Segment Start: Records for this exercise

-- ==== Sys2Proof/Tests/Slice0.lean ====
section
/-! SUPPORT. Tests: ill-formed terms, small steps with results taken from the spec, and states that meet the hypotheses of
the obligations. -/
namespace Sys2Proof.Tests
open Sys2Proof Sys2Proof.Machine

/-- A device in full service: loops locked, core running, memory in service with a record area, a spool and a staging area,
and channel 0 ON. -/
def dev (l : List (Fld × List Nat × Nat)) : Mach :=
  { ({} : Mach).wrs ([(HIF_DEV_STAGE, [], 7), (TBS_STATUS_SPLL_ST, [], pllLocked), (TBS_STATUS_MPLL_ST, [], pllLocked),
      (MEM_STAT_STATE, [], memAvailable), (TIL_CH_CFG_ENABLE, [0], 1), (TIL_CH_STAT_STATE, [0], chOn),
      (MEM_AREA_CFG_TYPE, [0], areaRecord), (MEM_AREA_SIZE_VALUE, [0], 64), (MEM_AREA_CFG_TYPE, [1], areaSpool),
      (MEM_AREA_BASE_VALUE, [1], 64), (MEM_AREA_SIZE_VALUE, [1], 64), (MEM_AREA_CFG_TYPE, [2], areaStaging),
      (MEM_AREA_BASE_VALUE, [2], 128), (MEM_AREA_SIZE_VALUE, [2], 64)] ++ l) with tb := { running := true } }

/-- The state around a device: the Hoop OPEN, memory empty, nothing pending. -/
def st (m : Mach) : State := ⟨[], ⟨false, .opened, 0, false, 0⟩, ⟨[], []⟩, m⟩

/-- Channel 0 in set 0, which makes a list of one record of one block. -/
def setOn : List (Fld × List Nat × Nat) :=
  [(CAP_SET_MEMB, [0], 1), (CAP_SET_CFG_LIST, [0], 1), (CAP_SET_CFG_DELIVER, [0], 0), (CAP_SET_LIST_N_VALUE, [0], 1),
   (CAP_SET_PRK_CNT_VALUE, [0], 1), (CAP_SET_POST, [0], 2048)]
def genRuns : List (Fld × List Nat × Nat) := [(GEN_STAT_STATE, [0], gRunning)]
def pri : List (Fld × List Nat × Nat) := [(TWL_STAT_ROLE, [], rolePrimary), (TWL_STAT_LINK_UP, [], 1)]
def tileBusy : List (Fld × List Nat × Nat) := [(TIL_TILE_STAT_FG_ACTIVE, [0], 1)]
def logBound : List (Fld × List Nat × Nat) := [(LOG_STR_CFG_BOUND, [0], 1), (LOG_RING_CFG_AREA, [0], 1), (LOG_RING_SLOTS_VALUE, [0], 8)]
def logRuns : List (Fld × List Nat × Nat) := [(LOG_STR_STAT_STATE, [0], lsRunning)]
def logGap : List (Fld × List Nat × Nat) := [(LOG_STR_STAT_STATE, [0], lsGap)]
def refGood : List (Fld × List Nat × Nat) := [(TBS_CFG_SRC, [], 1), (TBS_STATUS_REF_OK, [], 1)]
def ppsGood : List (Fld × List Nat × Nat) := [(TBS_CFG_SRC, [], 2), (TBS_STATUS_PPS_OK, [], 1)]
def locking : List (Fld × List Nat × Nat) := refGood ++ [(TBS_STATUS_TPLL_ST, [], tpQualifying)]
def spare : List (Fld × List Nat × Nat) := [(MEM_CFG_RANKS, [], 1), (MEM_CFG_SPARE_EN, [], 1), (MEM_MC_STAT_RANK_ST, [0], 1)]
def fitted : List (Fld × List Nat × Nat) := [(HOOP_STAT_STRAP, [], 0)]
def unsealing : List (Fld × List Nat × Nat) := [(HOOP_STAT_UNSEAL_PEND, [], 1)]
def dirty1 : List (Fld × List Nat × Nat) := [(HOOP_STAT_DIRTY, [], 1)]
def retained (phase : Nat) : List (Fld × List Nat × Nat) := [(HIF_DEV_STATE, [], 3), (PWR_RET_STAT_PHASE, [], phase)]
def est : List (Fld × List Nat × Nat) := [(TIL_CH_CFG_EST_EN, [0], 1)]
def fellBack : List (Fld × List Nat × Nat) := [(TBS_STATUS_ACQ_FALLBACK, [], 1)]
def memLost : List (Fld × List Nat × Nat) := [(TBS_STATUS_MPLL_ST, [], pllLost), (MEM_STAT_STATE, [], memUnavailable)]
def verifying : List (Fld × List Nat × Nat) := [(MEM_STAT_STATE, [], memVerifying), (TBS_STATUS_MEM_UNAVAIL, [], 1)]
def scrubs : List (Fld × List Nat × Nat) := [(MEM_SCRUB_CFG_HOURS, [], 24)]
def tabled : List (Fld × List Nat × Nat) := [(TIL_TAB_ADDR_SRC, [], 1), (TIL_TAB_ADDR_AUTOINC, [], 1)]
def guarded : List (Fld × List Nat × Nat) := genRuns ++ [(GEN_CFG_GUARD_EN, [0], 1)]
def waits0 : Mach := { dev [] with flt := { deferred := [{ act := 0, inst := 0, since := 0 }] } }
def runs1 : Mach := { dev [] with flt := { running := [{ act := actRetention, inst := 0, since := 0 }] } }
def running (a : Nat) : Mach := { dev [] with flt := { running := [{ act := a, inst := 0, since := 0 }] } }
def dueAt (k : Nat) : Mach := { dev [] with hif := { changes := [(k, .other 1 [])] } }
def lastCycle : Mach := { dev [] with tb := { running := true, cyc := 256 } }
def timed : Mach := { dev [] with trg := { timers := [(0, 0)] } }
def settling : Mach :=
  { dev [(TIL_CH_STAT_STATE, [0], chSettling)] with
    smp := { chans := [(0, { firstValid := 1, settleFrom := 1 })] }, tb := { running := true, stitch := 1 } }
def looped : Mach := { dev [] with hif := { waits := [⟨0x14, {}, 0⟩] } }
def held : State := { State.reset with m := { State.reset.m with hif := { inReset := true }, boot := { pinLow := true } } }
def dry : State := { State.reset with m := { State.reset.m with hif := { inReset := true }, boot := { xtalOut := true } } }
def resetDue (c : Nat) : Mach := { dev [] with hif := { resetDue := some c } }
def stage (n : Nat) (l : List (Fld × List Nat × Nat)) : Mach := { dev l with boot := { next := some n } }
def warned : Mach := { dev [] with boot := { warn := [(3, (0, 0))] } }
def request0 (data : Option (List (BitVec 8))) (clear : Option Nat) : MemReq :=
  { cls := 3, src := .other, line := 0, data := data, since := 0, clear := clear }
def queued (data : Option (List (BitVec 8))) (clear : Option Nat) : Mach := { dev [] with mem := { queue := [request0 data clear] } }
def urgent (backlog : List (Nat × Nat)) : Mach :=
  { dev [] with mem := { queue := [{ request0 none none with cls := 0 }], backlog := backlog } }
def verified : Mach := { dev [(MEM_STAT_STATE, [], memVerifying)] with hif := { waits := [⟨0x98, {}, 0⟩] } }
/-- The link is up, and the admin queue of four entries holds one. -/
def linked0 : Mach :=
  { dev [(HIF_Q_CFG_CREATED, [0], 1), (HIF_Q_CFG_LOG2SIZE, [0], 2), (HIF_Q_CFG_CREATED, [1], 1), (HIF_Q_CFG_LOG2SIZE, [1], 2),
         (HIF_Q_PTR_HOST_PTR, [0], 1), (HIF_CTL_ADMIN_EN, [], 1)] with hif := { linkUp := true } }
def linked1 : Mach := { dev [] with hif := { linkUp := true } }
def reread (n : Nat) : Mach := { linked0 with hif := { linkUp := true, queues := [(0, { rereads := n })] } }
def unsignalled : Mach := { dev [(HIF_Q_COAL_COAL_TIME, [1], 1)] with hif := { queues := [(1, { unsig := 1 })] } }
def dmaAt (s : Nat) : Mach :=
  { dev [(DMA_CH_CFG_BOUND, [0], 1), (DMA_CH_CFG_LOG2SIZE, [0], 2), (DMA_DB_TAIL, [0], 1), (DMA_CH_STAT_STATE, [0], s)] with
    hif := { linkUp := true } }
/-- A descriptor that copies the first line of the record area to host memory. -/
def copy64 : List Nat := [0x20, 0, 0x1000, 64, 0, 0, 0, 0]
def dmaBusy : Mach := { dmaAt dsRunning with dma := { ch := [(0, { desc := some copy64 })] } }
def dmaDone : Mach := { dmaAt dsRunning with dma := { ch := [(0, { desc := some copy64, pos := 64 })] } }
/-- The stitch when slot `i` is next, at cycle `c`. -/
def slotAtCyc (i c : Nat) (l : List (Fld × List Nat × Nat)) : Mach := { dev l with tb := { running := true, slot := i, cyc := c } }
/-- A TB_SOURCE to another frequency whose commit runs. -/
def sourcing : Mach := { dev [] with hoop := { commits := [⟨[6], 0x80, some { w2 := 25000000 }⟩] } }
def committing2 : Mach := { dev [] with hoop := { commits := [⟨[1, 2], 0xB2, none⟩] } }
def modin (v : ModIn) : Mach := { dev [] with log := { inp := [(0, v)] } }
def modLostOk : Mach := { dev [(LOG_MG_STAT_LOST, [0], 1)] with log := { inp := [(0, { okAt := some 0 })] } }
def spooled : Mach :=
  { dev [(HIF_Q_CFG_CREATED, [256], 1), (HIF_Q_CFG_LOG2SIZE, [256], 2)] with
    hif := { linkUp := true }, log := { ring := [(0, { blocks := [⟨0, 0, 0, 1, 0⟩] })] } }
def closed1 : Mach :=
  { dev [] with tb := { running := true, stitch := 2 }, cap := { closed := [⟨0, default, 0, 0, 0, 0, 0, false, true, false⟩] } }
def genUnder (policy : Nat) : Mach :=
  { dev (genRuns ++ [(GEN_CFG_UNDERRUN_POLICY, [0], policy)]) with gen := { g := [(0, { under := some 0 })] } }
def fed : Mach :=
  { dev [(HIF_Q_CFG_CREATED, [384], 1), (HIF_Q_CFG_LOG2SIZE, [384], 2), (HIF_Q_PTR_HOST_PTR, [384], 1), (GEN_STG_AREA_BOUND, [0], 1)] with
    hif := { linkUp := true } }
def ramping : Mach := { dev genRuns with gen := { g := [(0, { ramp := some (0, 1), n := 32 })] } }
def hkCur (c : HkConv) (t : Option (Nat × Nat × Nat)) : Mach := { dev [] with hk := { c := [(0, { cur := some c, test := t })] } }
def late : Mach := { dev pri with tb := { running := true, stitch := 3 } }
def training (n : Nat) : Mach := { dev [] with pair := { training := n } }
/-- The command passes all its checks, as a truth value. -/
def admits (ci : CmdInfo) (own : HostCmd → State → Option Nat) (h : HostCmd) (s : State) : Bool :=
  submissionQ h.q && decide (commonRefusal ci h s.m = none) && decide (own h s = none)
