-- ==== Sys2Proof/Machine/Operands.lean ====
section
/-! DEFINITION. What an operation reads: the input ports of its edge, the bytes of the frame, the
tick constants; and what the outside reads: the control and status registers, the output ports and
the result. -/

namespace Sys2Proof.Machine

/-! ### Inputs (00_scope.md R10, 10_state.md R31) -/

/-- The input ports at the coming edge: the first listed, or the free stream's where none is
listed (log 2). -/
def State.pins (s : State) : Pins := s.pending.headD (Config.freePins s.edge)

/-- `s` with `p` as the input ports of the coming edge. -/
def State.withPins (s : State) (p : Pins) : State := { s with pending := p :: s.pending.tail }

/-- `LineRead()`: the value of `line_in` at this edge (20_memory.md R55). -/
def State.lineRead (s : State) : Level := s.pins.lineIn

/-- `Fault()`: the value of `drv_fault` at this edge (20_memory.md R57). -/
def State.faulted (s : State) : Bool := s.pins.drvFault

/-- `CTRL.START`: the value of `start` at this edge (10_state.md R28). -/
def State.started (s : State) : Bool := s.pins.start

/-! ### The frame -/

/-- `B[i]`, `i` in 0 to 4 (10_state.md R22). -/
def State.byte (s : State) (i : Nat) : Byte := frameByte s.sr i

/-! ### Tick constants (00_scope.md R7) -/

/-- `THRESH_TICKS`. -/
def State.threshTicks (s : State) : Nat := Config.threshUs * s.params.ticksPerUs

/-- `TIMEOUT_TICKS`. -/
def State.timeoutTicks (s : State) : Nat := Config.timeoutUs * s.params.ticksPerUs

/-- `HS_LOW_TICKS`. -/
def State.hsLowTicks (s : State) : Nat := s.params.hsLowUs * s.params.ticksPerUs

/-- `HS_HIGH_TICKS`. -/
def State.hsHighTicks (s : State) : Nat := s.params.hsHighUs * s.params.ticksPerUs

/-! ### The pad (10_state.md R28) -/

/-- `PAD.OE`. -/
def State.oe (s : State) : Direction := s.pad.dir

/-- `PAD.OUT`. -/
def State.out (s : State) : Level := s.pad.level

/-! ### Control and status registers (10_state.md R28) -/

/-- `STATUS.BUSY`: `ST != IDLE`. -/
def State.busy (s : State) : Bool := decide (s.st ≠ .idle)

/-- Register 1, `STATUS`: `CODE` in bits 3:2, `DONE` in bit 1, `BUSY` in bit 0. -/
def State.statusWord (s : State) : BitVec 4 :=
  BitVec.ofNat 4 (4 * s.code.bits.toNat + 2 * s.done.toNat + s.busy.toNat)

/-- Register 2, `DATA`: `TEMP` in bits 15:8, `HUM` in bits 7:0. -/
def State.dataWord (s : State) : BitVec 16 :=
  BitVec.ofNat 16 (256 * s.temp.toNat + s.hum.toNat)

/-- Register 3, `PAD`: `OE` in bit 1, `OUT` in bit 0; the pad code of 30_encoding.md R87. -/
def State.padWord (s : State) : BitVec 2 :=
  BitVec.ofNat 2 (2 * s.oe.bit.toNat + s.out.bit.toNat)

/-! ### Output ports (10_state.md R31) -/

/-- The seven output ports. -/
structure Outputs where
  lineOe : BitVec 1
  lineOut : BitVec 1
  busy : Bool
  done : Bool
  code : BitVec 2
  humidity : Byte
  temperature : Byte
  deriving DecidableEq, Repr

/-- What the output ports show: "outputs come straight from registers" (10_state.md R31). -/
def State.outputs (s : State) : Outputs where
  lineOe := s.oe.bit
  lineOut := s.out.bit
  busy := s.busy
  done := s.done
  code := s.code.bits
  humidity := s.hum
  temperature := s.temp

/-! ### The result of a read (10_state.md R28, 44_validate.md R153) -/

/-- RPPAL's Measurement: two unsigned bytes. -/
structure Measurement where
  humidity : Byte
  temperature : Byte
  deriving DecidableEq, Repr

/-- The outcome of a finished read: exactly one of a Measurement or an error (00_scope.md R12). -/
inductive ReadResult where
  | ok (m : Measurement)
  | err (e : ReadError)
  deriving DecidableEq, Repr

/-- (`DONE`, `CODE`, `HUM`, `TEMP`) as an optional result: none while `DONE = 0`; `HUM` and `TEMP`
are never read out of an error (10_state.md R28). Log 11. -/
def State.result (s : State) : Option ReadResult :=
  if s.done then
    match s.code with
    | .ok => some (.ok { humidity := s.hum, temperature := s.temp })
    | .driverFault => some (.err .driverFault)
    | .timeout => some (.err .timeout)
    | .checksumMismatch => some (.err .checksumMismatch)
  else none

end Sys2Proof.Machine
end

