/-- Words written out from 30_encoding.md R85 to R88 and R81, one of each format. -/
def Obligations.WrittenWordsDecode : Prop :=
  decode .cmd 0b1 = .ok .read ∧
  decode .seq 0b0101 = .ok .ack3 ∧
  decode .seq 0b1000 = .ok .check ∧
  decode .padc 0b01 = .ok .sense ∧
  decode .res 0b11 = .ok .checksumMismatch ∧
  decode .sym 0b1 = .ok .bit1 ∧
  decode .wire40 0b0011001000000000000110110000000001001101 =
    .ok (.frame 0x32 0x00 0x1B 0x00 0x4D)
end

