/-! ### `enter` -/

@[simp] theorem enter_st (o : SeqOp) (s : State) : (enter o s).st = o := rfl
@[simp] theorem enter_bitn (o : SeqOp) (s : State) : (enter o s).bitn = s.bitn := rfl
@[simp] theorem enter_cnt (o : SeqOp) (s : State) : (enter o s).cnt = 0 := rfl
@[simp] theorem enter_sr (o : SeqOp) (s : State) : (enter o s).sr = s.sr := rfl
@[simp] theorem enter_pad (o : SeqOp) (s : State) : (enter o s).pad = s.pad := rfl
@[simp] theorem enter_oe (o : SeqOp) (s : State) : (enter o s).oe = s.oe := rfl
@[simp] theorem enter_out (o : SeqOp) (s : State) : (enter o s).out = s.out := rfl
@[simp] theorem enter_done (o : SeqOp) (s : State) : (enter o s).done = s.done := rfl
@[simp] theorem enter_code (o : SeqOp) (s : State) : (enter o s).code = s.code := rfl
@[simp] theorem enter_hum (o : SeqOp) (s : State) : (enter o s).hum = s.hum := rfl
@[simp] theorem enter_temp (o : SeqOp) (s : State) : (enter o s).temp = s.temp := rfl
@[simp] theorem enter_params (o : SeqOp) (s : State) : (enter o s).params = s.params := rfl
@[simp] theorem enter_pending (o : SeqOp) (s : State) : (enter o s).pending = s.pending := rfl
@[simp] theorem enter_edge (o : SeqOp) (s : State) : (enter o s).edge = s.edge := rfl

/-! ### `completeBit` -/

@[simp] theorem completeBit_st (b : Bool) (s : State) : (completeBit b s).st = if s.bitn + 1 = Config.nBits then .check else .bitLow := rfl
@[simp] theorem completeBit_bitn (b : Bool) (s : State) : (completeBit b s).bitn = s.bitn + 1 := rfl
@[simp] theorem completeBit_cnt (b : Bool) (s : State) : (completeBit b s).cnt = 0 := rfl
@[simp] theorem completeBit_sr (b : Bool) (s : State) : (completeBit b s).sr = shiftIn s.sr b := rfl
@[simp] theorem completeBit_pad (b : Bool) (s : State) : (completeBit b s).pad = s.pad := rfl
@[simp] theorem completeBit_oe (b : Bool) (s : State) : (completeBit b s).oe = s.oe := rfl
@[simp] theorem completeBit_out (b : Bool) (s : State) : (completeBit b s).out = s.out := rfl
@[simp] theorem completeBit_done (b : Bool) (s : State) : (completeBit b s).done = s.done := rfl
@[simp] theorem completeBit_code (b : Bool) (s : State) : (completeBit b s).code = s.code := rfl
@[simp] theorem completeBit_hum (b : Bool) (s : State) : (completeBit b s).hum = s.hum := rfl
@[simp] theorem completeBit_temp (b : Bool) (s : State) : (completeBit b s).temp = s.temp := rfl
@[simp] theorem completeBit_params (b : Bool) (s : State) : (completeBit b s).params = s.params := rfl
@[simp] theorem completeBit_pending (b : Bool) (s : State) : (completeBit b s).pending = s.pending := rfl
@[simp] theorem completeBit_edge (b : Bool) (s : State) : (completeBit b s).edge = s.edge := rfl

/-! ### `resetEdge` -/

@[simp] theorem resetEdge_st (s : State) : (resetEdge s).st = .idle := rfl
@[simp] theorem resetEdge_bitn (s : State) : (resetEdge s).bitn = 0 := rfl
@[simp] theorem resetEdge_cnt (s : State) : (resetEdge s).cnt = 0 := rfl
@[simp] theorem resetEdge_sr (s : State) : (resetEdge s).sr = 0 := rfl
@[simp] theorem resetEdge_pad (s : State) : (resetEdge s).pad = .drive .high := rfl
@[simp] theorem resetEdge_oe (s : State) : (resetEdge s).oe = .drive := rfl
@[simp] theorem resetEdge_out (s : State) : (resetEdge s).out = .high := rfl
@[simp] theorem resetEdge_done (s : State) : (resetEdge s).done = false := rfl
@[simp] theorem resetEdge_code (s : State) : (resetEdge s).code = .ok := rfl
@[simp] theorem resetEdge_hum (s : State) : (resetEdge s).hum = 0 := rfl
@[simp] theorem resetEdge_temp (s : State) : (resetEdge s).temp = 0 := rfl
@[simp] theorem resetEdge_params (s : State) : (resetEdge s).params = s.params := rfl
@[simp] theorem resetEdge_pending (s : State) : (resetEdge s).pending = s.pending := rfl
@[simp] theorem resetEdge_edge (s : State) : (resetEdge s).edge = s.edge := rfl

/-! ### `tick` -/

@[simp] theorem tick_st (s : State) : (tick s).st = s.st := rfl
@[simp] theorem tick_bitn (s : State) : (tick s).bitn = s.bitn := rfl
@[simp] theorem tick_cnt (s : State) : (tick s).cnt = s.cnt := rfl
@[simp] theorem tick_sr (s : State) : (tick s).sr = s.sr := rfl
@[simp] theorem tick_pad (s : State) : (tick s).pad = s.pad := rfl
@[simp] theorem tick_oe (s : State) : (tick s).oe = s.oe := rfl
@[simp] theorem tick_out (s : State) : (tick s).out = s.out := rfl
@[simp] theorem tick_done (s : State) : (tick s).done = s.done := rfl
@[simp] theorem tick_code (s : State) : (tick s).code = s.code := rfl
@[simp] theorem tick_hum (s : State) : (tick s).hum = s.hum := rfl
@[simp] theorem tick_temp (s : State) : (tick s).temp = s.temp := rfl
@[simp] theorem tick_params (s : State) : (tick s).params = s.params := rfl
@[simp] theorem tick_pending (s : State) : (tick s).pending = s.pending.tail := rfl
@[simp] theorem tick_edge (s : State) : (tick s).edge = s.edge + 1 := rfl

/-! ### `State.withPins` -/

@[simp] theorem State.withPins_st (s : State) (p : Pins) : (s.withPins p).st = s.st := rfl
@[simp] theorem State.withPins_bitn (s : State) (p : Pins) : (s.withPins p).bitn = s.bitn := rfl
@[simp] theorem State.withPins_cnt (s : State) (p : Pins) : (s.withPins p).cnt = s.cnt := rfl
@[simp] theorem State.withPins_sr (s : State) (p : Pins) : (s.withPins p).sr = s.sr := rfl
@[simp] theorem State.withPins_pad (s : State) (p : Pins) : (s.withPins p).pad = s.pad := rfl
@[simp] theorem State.withPins_oe (s : State) (p : Pins) : (s.withPins p).oe = s.oe := rfl
@[simp] theorem State.withPins_out (s : State) (p : Pins) : (s.withPins p).out = s.out := rfl
@[simp] theorem State.withPins_done (s : State) (p : Pins) : (s.withPins p).done = s.done := rfl
@[simp] theorem State.withPins_code (s : State) (p : Pins) : (s.withPins p).code = s.code := rfl
@[simp] theorem State.withPins_hum (s : State) (p : Pins) : (s.withPins p).hum = s.hum := rfl
@[simp] theorem State.withPins_temp (s : State) (p : Pins) : (s.withPins p).temp = s.temp := rfl
@[simp] theorem State.withPins_params (s : State) (p : Pins) : (s.withPins p).params = s.params := rfl
@[simp] theorem State.withPins_pending (s : State) (p : Pins) : (s.withPins p).pending = p :: s.pending.tail := rfl
@[simp] theorem State.withPins_edge (s : State) (p : Pins) : (s.withPins p).edge = s.edge := rfl

/-! ### The input ports and the tick constants, through an update -/

@[simp] theorem State.pins_withPins (s : State) (p : Pins) : (s.withPins p).pins = p := rfl

/-- With an input listed, the ports of the coming edge are the first of the list. -/
theorem State.pins_of_cons {s : State} {p : Pins} {ps : List Pins} (h : s.pending = p :: ps) :
    s.pins = p := by simp [State.pins, h]

/-- The ports of the coming edge depend on `pending` and `edge` alone. -/
theorem State.pins_congr {s t : State} (hp : s.pending = t.pending) (he : s.edge = t.edge) :
    s.pins = t.pins := by simp [State.pins, hp, he]

@[simp] theorem tick_threshTicks (s : State) : (tick s).threshTicks = s.threshTicks := rfl
@[simp] theorem tick_timeoutTicks (s : State) : (tick s).timeoutTicks = s.timeoutTicks := rfl
@[simp] theorem tick_hsLowTicks (s : State) : (tick s).hsLowTicks = s.hsLowTicks := rfl
@[simp] theorem tick_hsHighTicks (s : State) : (tick s).hsHighTicks = s.hsHighTicks := rfl

end Sys2Proof.Machine
end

Segment End: Records for this exercise

§ Exercise directions: All lines in the data above from the one with "decode .res 0b11 = .ok .checksumMismatch ∧" through the one with "o s).params = s.params := rfl" must be repeated exactly, and no others.

§ Your response:
  decode .res 0b11 = .ok .checksumMismatch ∧
  decode .sym 0b1 = .ok .bit1 ∧
  decode .wire40 0b0011001000000000000110110000000001001101 =
    .ok (.frame 0x32 0x00 0x1B 0x00 0x4D)
end

/-! ### `enter` -/

@[simp] theorem enter_st (o : SeqOp) (s : State) : (enter o s).st = o := rfl
@[simp] theorem enter_bitn (o : SeqOp) (s : State) : (enter o s).bitn = s.bitn := rfl
@[simp] theorem enter_cnt (o : SeqOp) (s : State) : (enter o s).cnt = 0 := rfl
@[simp] theorem enter_sr (o : SeqOp) (s : State) : (enter o s).sr = s.sr := rfl
@[simp] theorem enter_pad (o : SeqOp) (s : State) : (enter o s).pad = s.pad := rfl
@[simp] theorem enter_oe (o : SeqOp) (s : State) : (enter o s).oe = s.oe := rfl
@[simp] theorem enter_out (o : SeqOp) (s : State) : (enter o s).out = s.out := rfl
@[simp] theorem enter_done (o : SeqOp) (s : State) : (enter o s).done = s.done := rfl
@[simp] theorem enter_code (o : SeqOp) (s : State) : (enter o s).code = s.code := rfl
@[simp] theorem enter_hum (o : SeqOp) (s : State) : (enter o s).hum = s.hum := rfl
@[simp] theorem enter_temp (o : SeqOp) (s : State) : (enter o s).temp = s.temp := rfl
@[simp] theorem enter_params (o : SeqOp) (s : State) : (enter o s).params = s.params := rfl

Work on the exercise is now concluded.